La coincidencia puede ser, desde el punto de vista del otro, un mal chiste o
una burla.

Cuando
el hombre se encuentra con el cartel en el palacio, dice el relato: “Él es un
ser que hace tiempo cesó de imaginar que un día podría darse a boca de jarro
con una advertencia mágica, de modo que se deja convocar por esa palabra
imperiosa, pero descree de los beneficios, en caso que obedecer le
reportara una consecuencia”. Al entrar a un salón lleno de animales
embalsamados, la posible magia del encuentro se arruina por la explicación
banal de la caza y el trofeo. Pues el hombre está buscando el origen de ese
encantamiento que le concede hospitalidad en un lugar extraño repentinamente
vuelto hogar.
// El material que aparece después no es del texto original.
-- ==== Sys2Proof/Laws/Ops.lean ====
section
/-! SUPPORT. One lemma per shared operation: what it can do when it gives a next state, and when it stops. -/

namespace Sys2Proof.Machine

/-! ### Sequencing -/

@[simp] theorem andThen_next (s : State) (k : State → Result) : andThen (.next s) k = k s := rfl
@[simp] theorem andThen_fault (f : Fault) (k : State → Result) : andThen (.fault f) k = .fault f := rfl
@[simp] theorem andThen_refused (q : Refusal) (k : State → Result) : andThen (.refused q) k = .refused q := rfl

/-- A sequence gives a next state exactly where both parts do. -/
theorem andThen_eq_next {r : Result} {k : State → Result} {t : State} :
    andThen r k = .next t ↔ ∃ u, r = .next u ∧ k u = .next t := by
  cases r <;> simp

/-- A sequence faults where one of its parts does. -/
theorem andThen_eq_fault {r : Result} {k : State → Result} {f : Fault} :
    andThen r k = .fault f ↔ r = .fault f ∨ ∃ u, r = .next u ∧ k u = .fault f := by
  cases r <;> simp

/-- A sequence is refused where one of its parts is. -/
theorem andThen_eq_refused {r : Result} {k : State → Result} {q : Refusal} :
    andThen r k = .refused q ↔ r = .refused q ∨ ∃ u, r = .next u ∧ k u = .refused q := by
  cases r <;> simp

/-- One HAL operation of a composite operation gives a next state exactly where it does, and then counts it. -/
theorem stage_eq_next {k : Fin 3} {r : Result} {t : State} :
    stage k r = .next t ↔ ∃ u, r = .next u ∧ t = u.setPart k := by
  unfold stage
  rw [andThen_eq_next]
  simp only [Host.Outcome.next.injEq, eq_comm]

/-- One HAL operation of a composite operation faults exactly where it does. -/
theorem stage_eq_fault {k : Fin 3} {r : Result} {f : Fault} : stage k r = .fault f ↔ r = .fault f := by
  unfold stage
  rw [andThen_eq_fault]
  simp

/-- One HAL operation of a composite operation is refused exactly where it is. -/
theorem stage_eq_refused {k : Fin 3} {r : Result} {q : Refusal} : stage k r = .refused q ↔ r = .refused q := by
  unfold stage
  rw [andThen_eq_refused]
  simp

/-! ### Tables and ports -/

/-- A table read in range goes on with the element. -/
theorem memRead_some {space : TableSpace} {t : List (BitVec w)} {idx : Nat} {k : BitVec w → Result} {v : BitVec w}
    (h : t[idx]? = some v) : memRead space t idx k = k v := by
  unfold memRead; rw [h]

/-- A table read out of range is the fault `TableIndex`. -/
theorem memRead_none {space : TableSpace} {t : List (BitVec w)} {idx : Nat} {k : BitVec w → Result}
    (h : t.length ≤ idx) : memRead space t idx k = .fault (.tableIndex space idx) := by
  unfold memRead; rw [List.getElem?_eq_none h]

/-- A table read that gives a next state has read an element. -/
theorem memRead_eq_next {space : TableSpace} {t : List (BitVec w)} {idx : Nat} {k : BitVec w → Result} {s : State} :
    memRead space t idx k = .next s ↔ ∃ v, t[idx]? = some v ∧ k v = .next s := by
  unfold memRead
  cases t[idx]? <;> simp

/-- A port write gives a next state exactly for a port in use, and then changes that port and the history. -/
theorem memWritePort_eq_next {p : PortId} {v : PortWord} {s t : State} :
    memWritePort p v s = .next t ↔
      s.portInUse p = true ∧ t = (s.setPorts (s.ports.write p v)).emit (.dWrite p v) := by
  unfold memWritePort
  split <;> (simp_all; try exact eq_comm)

/-- A port write never faults. -/
theorem memWritePort_ne_fault {p : PortId} {v : PortWord} {s : State} {f : Fault} : memWritePort p v s ≠ .fault f := by
  unfold memWritePort
  split <;> simp

/-- The other ports keep their words. -/
theorem Ports.read_write_other {q : Ports} {p r : PortId} {v : PortWord} (hp : p ≠ 3) (hr : r ≠ 3) (h : r ≠ p) :
    (q.write p v).read r = q.read r := by
  have three : ∀ x : PortId, x ≠ 3 → x = 0 ∨ x = 1 ∨ x = 2 := by decide
  have hp' := three p hp
  have hr' := three r hr
  rcases hp' with rfl | rfl | rfl <;> rcases hr' with rfl | rfl | rfl <;>
    first | rfl | exact absurd rfl h

/-- A port holds the word last written to it. -/
theorem Ports.read_write_same (q : Ports) (p : PortId) (v : PortWord) : (q.write p v).read p = v := by
  unfold Ports.write Ports.read
  split <;> simp_all

/-- `D.WRITE` leaves the pins' direction alone. -/
@[simp] theorem Ports.write_outputs (q : Ports) (p : PortId) (v : PortWord) : (q.write p v).outputs = q.outputs := by
  unfold Ports.write
  split <;> rfl

/-! ### The HAL operations' shared bodies -/

/-- A configuration gives a next state exactly in the reset sequence. -/
theorem configure_eq_next {p : Peripheral} {t s u : State} :
    configure p t s = .next u ↔ s.seq.fstep = .boot ∧ u = t := by
  unfold configure
  split <;> (simp_all; try exact eq_comm)

/-- A configuration is refused exactly after the reset sequence. -/
theorem configure_eq_refused {p : Peripheral} {t s : State} {q : Refusal} :
    configure p t s = .refused q ↔ s.seq.fstep ≠ .boot ∧ q = .configuredAfterBoot p := by
  unfold configure
  split <;> (simp_all; try exact eq_comm)

/-- A configuration never faults. -/
theorem configure_ne_fault {p : Peripheral} {t s : State} {f : Fault} : configure p t s ≠ .fault f := by
  unfold configure
  split <;> simp

/-- `T.SETPER` gives a next state exactly for a nonzero operand. -/
theorem setPeriod_eq_next {pidx : BitVec 9} {v : Period} {s t : State} :
    setPeriod pidx v s = .next t ↔ v ≠ 0 ∧ t = (s.setTimer { s.timer with tnxt := v }).emit (.tSetper v) := by
  unfold setPeriod
  split <;> (simp_all; try exact eq_comm)

/-- `T.SETPER` faults exactly on operand 0. -/
theorem setPeriod_eq_fault {pidx : BitVec 9} {v : Period} {s : State} {f : Fault} :
    setPeriod pidx v s = .fault f ↔ v = 0 ∧ f = .zeroPeriod pidx := by
  unfold setPeriod
  split <;> (simp_all; try exact eq_comm)

/-- `A.SEL` gives a next state exactly with the ADC at rest and a dial's channel. -/
theorem selectChannel_eq_next {ch : ChannelId} {s t : State} :
    selectChannel ch s = .next t ↔
      s.adc.abusy = false ∧ s.dialChannel ch = true ∧ t = (s.setAdc (s.adc.selected ch)).emit (.aSel ch) := by
  unfold selectChannel
  split
  · simp_all
  · split <;> (simp_all; try exact eq_comm)

/-- `A.SEL` faults exactly with a conversion in flight. -/
theorem selectChannel_eq_fault {ch : ChannelId} {s : State} {f : Fault} :
    selectChannel ch s = .fault f ↔ s.adc.abusy = true ∧ f = .adcBusy s.core.cnt := by
  unfold selectChannel
  split
  · simp_all; exact eq_comm
  · split <;> simp_all

/-- `A.START` gives a next state exactly with the ADC at rest. -/
theorem startConversion_eq_next {s t : State} :
    startConversion s = .next t ↔ s.adc.abusy = false ∧ t = (s.setAdc s.adc.started).emit .aStart := by
  unfold startConversion
  split <;> (simp_all; try exact eq_comm)

/-- `A.START` faults exactly with a conversion in flight. -/
theorem startConversion_eq_fault {s : State} {f : Fault} :
    startConversion s = .fault f ↔ s.adc.abusy = true ∧ f = .adcBusy s.core.cnt := by
  unfold startConversion
  split <;> (simp_all; try exact eq_comm)

/-- `A.START` is never refused. -/
theorem startConversion_ne_refused {s : State} {q : Refusal} : startConversion s ≠ .refused q := by
  unfold startConversion
  split <;> simp

/-- `A.READ` gives a next state exactly with `ADONE` set. -/
theorem readResult_eq_next {s t : State} :
    readResult s = .next t ↔
      s.adc.adone = true ∧ t = (s.setCore { s.core with res := s.adc.ares }).emit (.aRead s.adc.ares) := by
  unfold readResult
  split <;> (simp_all; try exact eq_comm)

/-- `A.READ` faults exactly with `ADONE` clear. -/
theorem readResult_eq_fault {s : State} {f : Fault} :
    readResult s = .fault f ↔ s.adc.adone = false ∧ f = .adcNotDone s.core.cnt := by
  unfold readResult
  split <;> (simp_all; try exact eq_comm)

/-- `A.READ` is never refused. -/
theorem readResult_ne_refused {s : State} {q : Refusal} : readResult s ≠ .refused q := by
  unfold readResult
  split <;> simp

/-- `A.DONE` always gives a next state. -/
theorem pollDone_eq (s : State) :
    pollDone s = .next ((s.setCore { s.core with res := if s.adc.adone then 1 else 0 }).emit (.aDone s.adc.adone)) :=
  rfl

/-! ### The agents -/

/-- What a timer clock can do: nothing before `T.INIT`, a match, or one count. -/
theorem timerClock_eq_next {s t : State} (h : timerClock s = .next t) :
    (s.timer.running = false ∧ t = s) ∨
    (s.timer.running = true ∧ s.timer.tper ≠ 0 ∧ s.timer.tcnt + 1 = s.timer.tper ∧
      t = (s.setTimer { s.timer.raiseMatch with tcnt := 0 }).emit .timerMatch) ∨
    (s.timer.running = true ∧ s.timer.tper ≠ 0 ∧ s.timer.tcnt + 1 ≠ s.timer.tper ∧
      t = s.setTimer { s.timer with tcnt := s.timer.tcnt + 1 }) := by
  unfold timerClock at h
  split at h
  · split at h
    · cases h
    · split at h <;> cases h <;> simp_all
  · cases h; simp_all

/-- What the untimed match step can do: nothing before `T.INIT`, or a match. -/
theorem timerMatch_eq_next {s t : State} (h : timerMatch s = .next t) :
    (s.timer.running = false ∧ t = s) ∨
    (s.timer.running = true ∧ t = (s.setTimer s.timer.raiseMatch).emit .timerMatch) := by
  unfold timerMatch at h
  split at h <;> cases h <;> simp_all

/-- What the ADC's completion step can do: nothing without a conversion in flight, or complete it. -/
theorem adcComplete_eq_next {ain residual : Dial} {s t : State} (h : adcComplete ain residual s = .next t) :
    (s.adc.abusy = false ∧ t = s) ∨
    (s.adc.abusy = true ∧
      t = (s.setAdc (s.adc.completed (s.adc.converted ain residual))).emit
        (.adcComplete (s.adc.converted ain residual))) := by
  unfold adcComplete at h
  split at h <;> cases h <;> simp_all

/-- A step is the move of the agent whose turn it is. -/
theorem step_eq (s : State) : step s = moveStep s.nextMove s.afterMove := rfl

/-- What the core can do where it gives a next state: the register step of the reset sequence, or one decoded operation. -/
theorem coreStep_eq_next {s t : State} (h : coreStep s = .next t) :
    s.configFault = none ∧
    ((s.selector = none ∧ t = (bootRegisters s).advance) ∨
     (∃ sel i u, s.selector = some sel ∧ decode s.cfg sel = .ok i ∧ exec i s = .next u ∧
        t = if completes i s then u.advance else u)) := by
  unfold coreStep at h
  split at h
  · cases h
  · rename_i hc
    refine ⟨hc, ?_⟩
    split at h
    · rename_i hs
      cases h
      exact .inl ⟨hs, rfl⟩
    · rename_i sel hs
      split at h
      · rename_i i hd
        unfold issue at h
        obtain ⟨u, hu, ht⟩ := andThen_eq_next.1 h
        cases ht
        exact .inr ⟨sel, i, u, hs, hd, hu, rfl⟩
      · cases h

/-- Where the core's word decodes, the core issues the operation it decodes to. -/
theorem coreStep_of_decode {s : State} {sel : Selector} {i : Instr} (hc : s.configFault = none)
    (hs : s.selector = some sel) (hd : decode s.cfg sel = .ok i) : coreStep s = issue i s := by
  unfold coreStep
  rw [hc, hs]
  simp only [hd]

end Sys2Proof.Machine
end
Y así como el cartel lo convocaba, así también las campanadas se
vuelven llamado: en la coincidencia del sermón (tal vez se trate de una orden
franciscana) y la de su propio nombre, el protagonista accede a su modesta
magia, tan precaria que ni siquiera parece poder usarse la palabra (y en
efecto el relato, que ya la había utilizado dos veces, aquí, en el desenlace,
no la pronuncia).

Muchos
rasgos permiten vincular la imaginación de Antonio Di Benedetto con la de
Borges. El laconismo, la elipsis, el método clásico, la postulación de la
realidad, el uso heterodoxo del fantástico, el pudor (en especial en cuanto a
la sexualidad), la interpolación filosófica, la forma breve. Incluso las
novelas de Di Benedetto serían las únicas toleradas por los límites de la
destilación borgiana del argumento: un relato que se extienda hasta cubrir esa
forma larga se ejecuta siguiendo las consecuencias de un solo elemento.
En la transparencia de su trilogía principal, ese elemento mero se nombra directamente:
la espera, el ruido, la muerte. Nitidez que sin embargo no termina de aclarar
nunca un misterio que parece darse en la misma superficie del relato. Al no
ocultar nada, el misterio se apodera de todo.

Como
el protagonista de “Extremadura”, las criaturas del universo dibenedettiano
apuestan, con lucidez, a una magia que saben no les rendirá ningún fruto,
ninguna eficacia, ningún don. Zama, el silenciero, Aballay, Santiago (el protagonista
de El pentágono), Emanuel D’aosta (el de Sombras, nada más…).
Seres que deambulan en un mundo des-hechizado, herido por el escamoteo de su
sortilegio, como un cuento de hadas en el que un brujo positivista hubiera
reducido el encantamiento a la sordidez de lo real. Si César Aira escribe, como
ha dicho alguna vez, cuentos de hadas dadaístas, Di Benedetto no ha hecho otra
cosa que escribir cuentos de hadas realistas, relatos maravillosos de los que
las hadas, junto con sus poderes, han sido expulsadas. La huella de esa
ausencia, su marca, baña, como un nacarado, la luz de sus espacios sombríos, en
el que los fantasmas se sospechan interiores, pero vagan sueltos, en el Afuera,
allende el Ser, como en la casa derruida de la segunda parte de Zama.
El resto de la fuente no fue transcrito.